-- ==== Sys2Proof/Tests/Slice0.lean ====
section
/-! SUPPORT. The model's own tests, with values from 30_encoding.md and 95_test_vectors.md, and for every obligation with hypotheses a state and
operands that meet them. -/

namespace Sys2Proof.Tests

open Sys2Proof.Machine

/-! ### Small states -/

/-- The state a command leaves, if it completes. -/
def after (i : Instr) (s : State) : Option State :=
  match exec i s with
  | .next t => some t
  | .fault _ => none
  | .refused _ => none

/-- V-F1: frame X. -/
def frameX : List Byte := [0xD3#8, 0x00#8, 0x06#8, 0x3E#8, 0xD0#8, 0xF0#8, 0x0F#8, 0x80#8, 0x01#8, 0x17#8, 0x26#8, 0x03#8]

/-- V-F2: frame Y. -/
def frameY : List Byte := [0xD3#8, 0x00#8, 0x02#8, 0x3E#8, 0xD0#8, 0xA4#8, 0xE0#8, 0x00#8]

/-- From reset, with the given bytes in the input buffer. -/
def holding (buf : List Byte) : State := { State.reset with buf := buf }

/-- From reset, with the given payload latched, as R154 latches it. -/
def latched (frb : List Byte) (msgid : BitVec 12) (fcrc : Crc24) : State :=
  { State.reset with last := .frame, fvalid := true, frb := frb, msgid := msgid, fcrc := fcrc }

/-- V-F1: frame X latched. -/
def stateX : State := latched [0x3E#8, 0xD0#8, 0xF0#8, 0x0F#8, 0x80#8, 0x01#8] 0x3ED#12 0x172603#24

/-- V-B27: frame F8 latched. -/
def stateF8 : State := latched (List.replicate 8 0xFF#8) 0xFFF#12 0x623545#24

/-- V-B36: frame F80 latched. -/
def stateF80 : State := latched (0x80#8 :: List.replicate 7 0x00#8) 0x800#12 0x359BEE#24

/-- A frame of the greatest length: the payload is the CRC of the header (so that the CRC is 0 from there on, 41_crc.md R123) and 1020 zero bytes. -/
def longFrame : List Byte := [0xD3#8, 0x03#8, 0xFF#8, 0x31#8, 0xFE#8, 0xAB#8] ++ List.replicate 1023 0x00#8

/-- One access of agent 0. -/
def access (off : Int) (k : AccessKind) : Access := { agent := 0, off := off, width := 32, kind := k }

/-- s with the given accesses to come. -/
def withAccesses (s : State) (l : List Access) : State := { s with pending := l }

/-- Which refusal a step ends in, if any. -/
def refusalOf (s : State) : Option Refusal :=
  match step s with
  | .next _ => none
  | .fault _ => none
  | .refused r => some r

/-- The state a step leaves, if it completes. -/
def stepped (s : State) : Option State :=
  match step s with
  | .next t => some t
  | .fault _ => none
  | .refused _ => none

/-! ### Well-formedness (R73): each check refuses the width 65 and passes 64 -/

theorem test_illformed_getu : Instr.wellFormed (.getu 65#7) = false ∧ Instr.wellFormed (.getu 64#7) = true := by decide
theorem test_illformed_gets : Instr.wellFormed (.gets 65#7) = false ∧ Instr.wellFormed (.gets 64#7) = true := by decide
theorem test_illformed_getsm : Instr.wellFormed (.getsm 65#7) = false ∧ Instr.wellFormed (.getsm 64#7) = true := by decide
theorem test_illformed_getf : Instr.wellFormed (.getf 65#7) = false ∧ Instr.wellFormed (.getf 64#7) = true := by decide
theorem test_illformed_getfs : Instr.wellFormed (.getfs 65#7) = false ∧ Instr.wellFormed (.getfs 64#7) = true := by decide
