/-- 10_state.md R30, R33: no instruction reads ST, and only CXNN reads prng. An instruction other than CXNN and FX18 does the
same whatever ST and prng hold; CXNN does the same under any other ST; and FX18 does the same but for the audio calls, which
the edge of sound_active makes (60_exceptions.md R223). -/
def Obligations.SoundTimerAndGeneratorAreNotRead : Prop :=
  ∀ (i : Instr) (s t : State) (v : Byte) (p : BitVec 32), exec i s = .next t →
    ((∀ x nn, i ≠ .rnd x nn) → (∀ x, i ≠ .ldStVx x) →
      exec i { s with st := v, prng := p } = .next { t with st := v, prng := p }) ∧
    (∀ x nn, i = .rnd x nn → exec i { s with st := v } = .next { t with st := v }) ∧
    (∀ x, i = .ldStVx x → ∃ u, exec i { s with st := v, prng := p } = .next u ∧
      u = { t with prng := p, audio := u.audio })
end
• • • •
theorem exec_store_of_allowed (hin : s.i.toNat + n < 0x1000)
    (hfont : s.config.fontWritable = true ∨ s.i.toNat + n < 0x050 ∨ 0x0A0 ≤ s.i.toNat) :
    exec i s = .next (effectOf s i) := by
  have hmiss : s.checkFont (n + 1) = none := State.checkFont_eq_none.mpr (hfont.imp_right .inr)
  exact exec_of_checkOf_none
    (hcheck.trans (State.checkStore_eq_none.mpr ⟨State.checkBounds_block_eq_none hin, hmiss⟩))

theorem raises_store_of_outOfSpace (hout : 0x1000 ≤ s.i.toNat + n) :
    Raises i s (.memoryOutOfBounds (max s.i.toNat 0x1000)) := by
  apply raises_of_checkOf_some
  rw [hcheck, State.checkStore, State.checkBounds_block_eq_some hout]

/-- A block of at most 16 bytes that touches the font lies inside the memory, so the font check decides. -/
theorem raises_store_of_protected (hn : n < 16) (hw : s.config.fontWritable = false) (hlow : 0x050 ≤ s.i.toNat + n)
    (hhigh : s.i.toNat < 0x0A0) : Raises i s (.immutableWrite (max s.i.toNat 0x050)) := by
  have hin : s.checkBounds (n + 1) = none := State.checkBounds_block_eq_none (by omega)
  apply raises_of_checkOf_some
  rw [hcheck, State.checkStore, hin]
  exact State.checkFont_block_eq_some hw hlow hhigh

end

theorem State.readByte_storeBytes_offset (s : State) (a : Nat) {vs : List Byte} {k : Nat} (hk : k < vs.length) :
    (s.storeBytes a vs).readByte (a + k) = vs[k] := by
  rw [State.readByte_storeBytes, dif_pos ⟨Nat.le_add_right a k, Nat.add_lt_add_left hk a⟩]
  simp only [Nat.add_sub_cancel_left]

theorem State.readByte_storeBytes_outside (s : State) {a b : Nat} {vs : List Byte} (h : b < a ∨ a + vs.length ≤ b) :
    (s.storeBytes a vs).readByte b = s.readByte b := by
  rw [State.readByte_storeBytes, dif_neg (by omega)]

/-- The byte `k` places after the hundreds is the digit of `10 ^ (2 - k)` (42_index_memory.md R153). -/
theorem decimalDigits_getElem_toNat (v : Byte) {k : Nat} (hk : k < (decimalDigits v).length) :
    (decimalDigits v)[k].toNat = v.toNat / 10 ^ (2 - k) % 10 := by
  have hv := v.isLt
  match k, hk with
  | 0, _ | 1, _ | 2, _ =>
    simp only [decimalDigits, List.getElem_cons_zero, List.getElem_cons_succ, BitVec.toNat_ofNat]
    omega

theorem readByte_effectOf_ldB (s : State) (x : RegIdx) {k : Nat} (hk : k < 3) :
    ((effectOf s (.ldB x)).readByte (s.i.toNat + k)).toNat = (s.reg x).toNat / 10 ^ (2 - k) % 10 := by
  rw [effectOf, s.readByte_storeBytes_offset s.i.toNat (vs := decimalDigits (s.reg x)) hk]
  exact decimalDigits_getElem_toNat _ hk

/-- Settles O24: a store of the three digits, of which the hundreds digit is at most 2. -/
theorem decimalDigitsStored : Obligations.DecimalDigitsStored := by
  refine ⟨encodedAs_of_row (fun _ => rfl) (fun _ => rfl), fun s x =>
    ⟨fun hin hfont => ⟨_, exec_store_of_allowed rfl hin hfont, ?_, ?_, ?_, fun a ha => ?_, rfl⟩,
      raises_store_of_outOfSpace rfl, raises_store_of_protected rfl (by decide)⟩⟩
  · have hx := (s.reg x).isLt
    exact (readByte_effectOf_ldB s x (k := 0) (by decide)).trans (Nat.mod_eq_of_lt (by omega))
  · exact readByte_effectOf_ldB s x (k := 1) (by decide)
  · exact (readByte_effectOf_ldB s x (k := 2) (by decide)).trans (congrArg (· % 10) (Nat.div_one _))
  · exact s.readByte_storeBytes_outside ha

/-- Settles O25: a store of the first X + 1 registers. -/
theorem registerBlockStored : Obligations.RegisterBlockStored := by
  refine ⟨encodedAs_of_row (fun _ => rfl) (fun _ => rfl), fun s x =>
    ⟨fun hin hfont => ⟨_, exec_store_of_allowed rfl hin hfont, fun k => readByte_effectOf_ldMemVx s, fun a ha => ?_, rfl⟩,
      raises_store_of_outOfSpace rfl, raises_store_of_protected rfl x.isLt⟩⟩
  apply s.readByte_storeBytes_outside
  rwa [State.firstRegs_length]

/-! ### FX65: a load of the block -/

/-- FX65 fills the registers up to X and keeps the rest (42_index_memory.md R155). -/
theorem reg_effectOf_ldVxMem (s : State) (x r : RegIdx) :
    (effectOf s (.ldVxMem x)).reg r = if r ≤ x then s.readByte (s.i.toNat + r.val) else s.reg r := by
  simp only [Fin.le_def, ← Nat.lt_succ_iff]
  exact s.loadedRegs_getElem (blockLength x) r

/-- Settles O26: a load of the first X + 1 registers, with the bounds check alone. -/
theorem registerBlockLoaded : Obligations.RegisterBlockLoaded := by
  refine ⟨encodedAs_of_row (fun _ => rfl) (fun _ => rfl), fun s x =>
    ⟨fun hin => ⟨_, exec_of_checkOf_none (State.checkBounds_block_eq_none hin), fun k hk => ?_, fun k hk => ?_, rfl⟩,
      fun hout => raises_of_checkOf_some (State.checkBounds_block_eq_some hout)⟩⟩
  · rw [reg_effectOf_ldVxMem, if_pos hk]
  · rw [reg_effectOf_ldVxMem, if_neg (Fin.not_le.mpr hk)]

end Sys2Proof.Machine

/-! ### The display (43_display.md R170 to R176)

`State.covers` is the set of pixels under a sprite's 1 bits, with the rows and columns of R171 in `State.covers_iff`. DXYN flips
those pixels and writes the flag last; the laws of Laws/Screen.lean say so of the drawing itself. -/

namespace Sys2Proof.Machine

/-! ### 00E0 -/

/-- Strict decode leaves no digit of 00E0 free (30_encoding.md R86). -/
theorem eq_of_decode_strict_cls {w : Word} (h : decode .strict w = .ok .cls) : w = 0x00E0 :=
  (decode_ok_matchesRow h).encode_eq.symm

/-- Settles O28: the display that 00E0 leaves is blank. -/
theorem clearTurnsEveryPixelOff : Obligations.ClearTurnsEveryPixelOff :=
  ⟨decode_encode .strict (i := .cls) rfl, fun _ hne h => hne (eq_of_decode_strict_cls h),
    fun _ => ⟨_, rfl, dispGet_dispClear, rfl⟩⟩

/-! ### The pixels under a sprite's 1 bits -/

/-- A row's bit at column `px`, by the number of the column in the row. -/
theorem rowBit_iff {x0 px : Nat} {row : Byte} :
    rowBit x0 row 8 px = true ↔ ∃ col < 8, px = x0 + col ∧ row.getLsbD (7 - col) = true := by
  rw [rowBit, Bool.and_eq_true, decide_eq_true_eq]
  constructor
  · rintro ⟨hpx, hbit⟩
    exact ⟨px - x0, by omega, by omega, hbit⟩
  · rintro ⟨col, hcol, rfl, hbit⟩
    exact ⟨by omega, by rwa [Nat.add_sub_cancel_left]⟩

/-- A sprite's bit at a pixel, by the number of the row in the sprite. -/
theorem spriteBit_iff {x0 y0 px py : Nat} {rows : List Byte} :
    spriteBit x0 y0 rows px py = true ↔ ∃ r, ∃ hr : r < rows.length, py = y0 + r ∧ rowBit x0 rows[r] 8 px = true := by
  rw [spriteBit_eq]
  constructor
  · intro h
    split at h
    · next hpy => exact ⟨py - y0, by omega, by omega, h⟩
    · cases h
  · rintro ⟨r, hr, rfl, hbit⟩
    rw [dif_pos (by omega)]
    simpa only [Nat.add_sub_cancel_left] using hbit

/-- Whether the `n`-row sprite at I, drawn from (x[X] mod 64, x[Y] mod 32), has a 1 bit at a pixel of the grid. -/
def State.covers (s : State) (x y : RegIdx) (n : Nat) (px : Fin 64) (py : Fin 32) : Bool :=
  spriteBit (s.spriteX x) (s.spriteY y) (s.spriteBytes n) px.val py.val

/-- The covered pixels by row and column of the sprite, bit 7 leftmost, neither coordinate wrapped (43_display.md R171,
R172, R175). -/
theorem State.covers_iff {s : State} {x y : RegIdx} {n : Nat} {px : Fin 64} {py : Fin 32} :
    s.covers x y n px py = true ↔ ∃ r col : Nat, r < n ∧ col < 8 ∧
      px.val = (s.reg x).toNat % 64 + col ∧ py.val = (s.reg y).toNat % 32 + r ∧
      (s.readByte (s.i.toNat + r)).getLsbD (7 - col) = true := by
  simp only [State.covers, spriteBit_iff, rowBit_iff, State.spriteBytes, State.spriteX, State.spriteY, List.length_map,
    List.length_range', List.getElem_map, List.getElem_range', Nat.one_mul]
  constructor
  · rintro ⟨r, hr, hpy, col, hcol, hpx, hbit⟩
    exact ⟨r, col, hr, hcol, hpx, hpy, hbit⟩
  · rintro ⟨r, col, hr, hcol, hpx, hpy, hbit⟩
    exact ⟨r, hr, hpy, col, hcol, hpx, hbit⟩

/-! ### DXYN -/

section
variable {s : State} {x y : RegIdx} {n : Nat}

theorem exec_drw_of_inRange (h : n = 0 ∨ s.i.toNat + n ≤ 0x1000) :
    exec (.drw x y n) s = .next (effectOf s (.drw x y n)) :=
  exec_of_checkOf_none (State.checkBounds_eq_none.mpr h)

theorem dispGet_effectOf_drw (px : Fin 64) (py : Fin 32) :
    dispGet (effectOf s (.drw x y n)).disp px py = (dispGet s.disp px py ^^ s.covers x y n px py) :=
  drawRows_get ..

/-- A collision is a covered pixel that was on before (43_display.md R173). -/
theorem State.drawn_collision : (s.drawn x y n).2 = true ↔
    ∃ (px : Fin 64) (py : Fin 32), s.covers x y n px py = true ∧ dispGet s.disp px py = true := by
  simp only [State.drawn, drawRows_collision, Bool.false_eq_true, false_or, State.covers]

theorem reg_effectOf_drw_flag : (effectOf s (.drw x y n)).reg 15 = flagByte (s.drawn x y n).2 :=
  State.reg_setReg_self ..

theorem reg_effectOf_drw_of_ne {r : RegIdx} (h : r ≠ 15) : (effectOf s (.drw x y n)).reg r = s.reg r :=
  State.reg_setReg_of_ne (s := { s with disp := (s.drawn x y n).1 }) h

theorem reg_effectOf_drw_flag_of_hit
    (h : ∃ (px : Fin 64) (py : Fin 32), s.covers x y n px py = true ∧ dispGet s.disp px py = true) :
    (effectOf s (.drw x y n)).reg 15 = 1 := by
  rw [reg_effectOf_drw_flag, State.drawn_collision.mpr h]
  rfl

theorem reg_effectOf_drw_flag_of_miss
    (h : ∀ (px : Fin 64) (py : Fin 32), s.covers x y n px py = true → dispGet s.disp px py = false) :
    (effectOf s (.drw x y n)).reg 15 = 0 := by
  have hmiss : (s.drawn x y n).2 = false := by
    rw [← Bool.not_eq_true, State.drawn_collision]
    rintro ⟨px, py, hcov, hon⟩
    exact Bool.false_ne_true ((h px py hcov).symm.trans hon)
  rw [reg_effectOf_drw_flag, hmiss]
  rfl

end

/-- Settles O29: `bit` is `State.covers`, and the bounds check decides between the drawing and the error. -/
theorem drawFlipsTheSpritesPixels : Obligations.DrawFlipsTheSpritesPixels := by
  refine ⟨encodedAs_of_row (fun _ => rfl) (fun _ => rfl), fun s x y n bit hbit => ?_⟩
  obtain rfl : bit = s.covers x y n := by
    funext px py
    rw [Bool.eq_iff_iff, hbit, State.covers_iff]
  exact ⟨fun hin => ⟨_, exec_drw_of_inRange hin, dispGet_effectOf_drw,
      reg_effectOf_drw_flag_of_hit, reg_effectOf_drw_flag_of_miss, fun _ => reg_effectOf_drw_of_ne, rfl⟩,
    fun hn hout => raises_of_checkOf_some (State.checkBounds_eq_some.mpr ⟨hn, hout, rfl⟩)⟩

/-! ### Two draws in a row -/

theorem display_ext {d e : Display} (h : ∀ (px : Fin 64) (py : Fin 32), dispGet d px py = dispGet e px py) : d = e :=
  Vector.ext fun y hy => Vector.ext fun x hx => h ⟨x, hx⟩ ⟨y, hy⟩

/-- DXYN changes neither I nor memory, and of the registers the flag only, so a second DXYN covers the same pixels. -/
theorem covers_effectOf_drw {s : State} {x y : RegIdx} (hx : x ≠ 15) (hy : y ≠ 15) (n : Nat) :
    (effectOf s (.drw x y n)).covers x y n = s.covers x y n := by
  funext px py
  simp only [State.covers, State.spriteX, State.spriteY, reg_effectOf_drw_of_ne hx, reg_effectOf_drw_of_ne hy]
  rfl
• • • •
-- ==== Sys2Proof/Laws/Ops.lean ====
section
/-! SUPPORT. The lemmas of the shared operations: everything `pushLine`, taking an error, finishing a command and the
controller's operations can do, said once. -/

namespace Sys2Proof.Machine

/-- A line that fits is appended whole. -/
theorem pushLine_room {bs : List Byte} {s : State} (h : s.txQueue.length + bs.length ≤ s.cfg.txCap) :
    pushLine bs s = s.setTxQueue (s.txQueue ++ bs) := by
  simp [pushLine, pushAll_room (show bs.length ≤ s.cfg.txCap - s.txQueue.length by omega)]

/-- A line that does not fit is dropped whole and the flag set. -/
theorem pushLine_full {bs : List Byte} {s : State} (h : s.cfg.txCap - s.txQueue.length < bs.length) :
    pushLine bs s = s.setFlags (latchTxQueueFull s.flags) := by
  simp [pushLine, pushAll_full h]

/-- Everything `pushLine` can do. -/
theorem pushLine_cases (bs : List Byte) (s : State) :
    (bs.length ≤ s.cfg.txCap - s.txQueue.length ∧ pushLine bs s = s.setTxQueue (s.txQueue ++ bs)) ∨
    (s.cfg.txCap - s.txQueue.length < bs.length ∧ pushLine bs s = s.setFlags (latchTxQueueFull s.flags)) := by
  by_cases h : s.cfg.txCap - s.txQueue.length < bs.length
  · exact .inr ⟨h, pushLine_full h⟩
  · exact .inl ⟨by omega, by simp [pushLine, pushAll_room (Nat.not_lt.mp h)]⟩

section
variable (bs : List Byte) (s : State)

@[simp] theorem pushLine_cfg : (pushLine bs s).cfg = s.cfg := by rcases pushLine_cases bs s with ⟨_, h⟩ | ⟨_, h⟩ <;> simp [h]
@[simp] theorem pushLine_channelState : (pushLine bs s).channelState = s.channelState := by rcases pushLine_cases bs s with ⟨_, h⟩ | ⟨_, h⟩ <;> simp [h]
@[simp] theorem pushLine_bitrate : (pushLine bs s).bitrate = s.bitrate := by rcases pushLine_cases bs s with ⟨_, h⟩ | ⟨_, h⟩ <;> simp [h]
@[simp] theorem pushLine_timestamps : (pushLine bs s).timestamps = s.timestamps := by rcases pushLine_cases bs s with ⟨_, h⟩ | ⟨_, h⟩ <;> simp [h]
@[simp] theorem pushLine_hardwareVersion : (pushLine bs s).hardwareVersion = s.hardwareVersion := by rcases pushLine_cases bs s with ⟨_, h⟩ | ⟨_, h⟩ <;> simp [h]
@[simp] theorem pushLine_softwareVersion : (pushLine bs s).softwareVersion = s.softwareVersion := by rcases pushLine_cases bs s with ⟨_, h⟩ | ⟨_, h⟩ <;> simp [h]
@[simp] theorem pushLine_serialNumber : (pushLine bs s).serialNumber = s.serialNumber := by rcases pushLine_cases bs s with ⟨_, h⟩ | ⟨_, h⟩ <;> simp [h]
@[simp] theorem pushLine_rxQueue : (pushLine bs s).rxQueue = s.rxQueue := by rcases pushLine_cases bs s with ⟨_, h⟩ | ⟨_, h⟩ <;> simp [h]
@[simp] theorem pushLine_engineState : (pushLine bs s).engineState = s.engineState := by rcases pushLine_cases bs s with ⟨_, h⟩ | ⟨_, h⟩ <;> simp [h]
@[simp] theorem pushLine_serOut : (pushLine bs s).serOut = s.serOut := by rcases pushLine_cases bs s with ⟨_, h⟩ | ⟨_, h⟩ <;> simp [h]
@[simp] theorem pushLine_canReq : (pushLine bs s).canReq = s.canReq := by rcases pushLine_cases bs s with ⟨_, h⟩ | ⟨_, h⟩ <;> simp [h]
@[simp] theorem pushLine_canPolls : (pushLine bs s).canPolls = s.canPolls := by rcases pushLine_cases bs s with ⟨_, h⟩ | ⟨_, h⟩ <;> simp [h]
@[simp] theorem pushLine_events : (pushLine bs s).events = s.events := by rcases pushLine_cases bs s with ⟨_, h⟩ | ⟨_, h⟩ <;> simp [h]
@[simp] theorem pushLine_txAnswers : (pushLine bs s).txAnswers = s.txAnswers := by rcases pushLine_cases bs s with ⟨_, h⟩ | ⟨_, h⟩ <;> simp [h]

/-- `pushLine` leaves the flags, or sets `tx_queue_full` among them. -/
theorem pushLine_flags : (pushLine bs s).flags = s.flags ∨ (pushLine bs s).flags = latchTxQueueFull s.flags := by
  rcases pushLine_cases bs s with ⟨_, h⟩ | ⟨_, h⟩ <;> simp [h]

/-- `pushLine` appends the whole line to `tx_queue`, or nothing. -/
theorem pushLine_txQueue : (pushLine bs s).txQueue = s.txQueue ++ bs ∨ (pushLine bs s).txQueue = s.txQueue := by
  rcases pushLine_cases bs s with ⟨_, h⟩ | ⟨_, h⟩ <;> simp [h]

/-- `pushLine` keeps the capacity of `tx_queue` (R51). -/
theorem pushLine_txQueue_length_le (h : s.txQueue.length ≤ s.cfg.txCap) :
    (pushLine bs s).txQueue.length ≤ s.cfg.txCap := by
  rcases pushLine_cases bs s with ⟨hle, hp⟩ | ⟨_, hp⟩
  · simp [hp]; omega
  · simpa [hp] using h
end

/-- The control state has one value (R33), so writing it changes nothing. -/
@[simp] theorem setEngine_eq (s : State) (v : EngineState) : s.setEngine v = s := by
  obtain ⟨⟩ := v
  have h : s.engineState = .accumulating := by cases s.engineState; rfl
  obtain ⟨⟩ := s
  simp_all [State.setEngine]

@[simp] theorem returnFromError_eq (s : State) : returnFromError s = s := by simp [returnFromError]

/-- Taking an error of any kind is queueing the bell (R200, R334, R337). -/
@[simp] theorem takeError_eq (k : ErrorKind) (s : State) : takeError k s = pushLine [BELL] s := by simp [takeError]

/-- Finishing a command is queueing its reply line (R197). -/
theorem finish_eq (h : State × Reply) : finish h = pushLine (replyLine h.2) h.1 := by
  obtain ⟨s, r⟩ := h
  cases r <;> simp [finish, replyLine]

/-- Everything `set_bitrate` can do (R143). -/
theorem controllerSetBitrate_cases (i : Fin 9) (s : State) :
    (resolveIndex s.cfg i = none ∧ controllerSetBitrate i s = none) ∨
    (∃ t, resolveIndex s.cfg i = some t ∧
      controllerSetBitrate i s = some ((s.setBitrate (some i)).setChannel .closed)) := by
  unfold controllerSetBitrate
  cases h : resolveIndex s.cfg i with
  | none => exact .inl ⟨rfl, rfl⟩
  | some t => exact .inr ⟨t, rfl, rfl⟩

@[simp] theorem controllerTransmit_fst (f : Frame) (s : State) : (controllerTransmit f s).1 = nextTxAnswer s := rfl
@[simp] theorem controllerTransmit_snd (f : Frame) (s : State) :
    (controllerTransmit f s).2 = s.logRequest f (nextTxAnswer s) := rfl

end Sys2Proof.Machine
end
• • • •
- _Exercise requirements_:
Only the lines above starting at the line that holds "theorem readByte_effectOf_ldB (s" and ending at the line that holds "rw [effectOf, s.readByte_storeBytes_offset" are to be repeated, exactly and in full.

- _Expected answer_:
theorem readByte_effectOf_ldB (s : State) (x : RegIdx) {k : Nat} (hk : k < 3) :
    ((effectOf s (.ldB x)).readByte (s.i.toNat + k)).toNat = (s.reg x).toNat / 10 ^ (2 - k) % 10 := by
  rw [effectOf, s.readByte_storeBytes_offset s.i.toNat (vs := decimalDigits (s.reg x)) hk]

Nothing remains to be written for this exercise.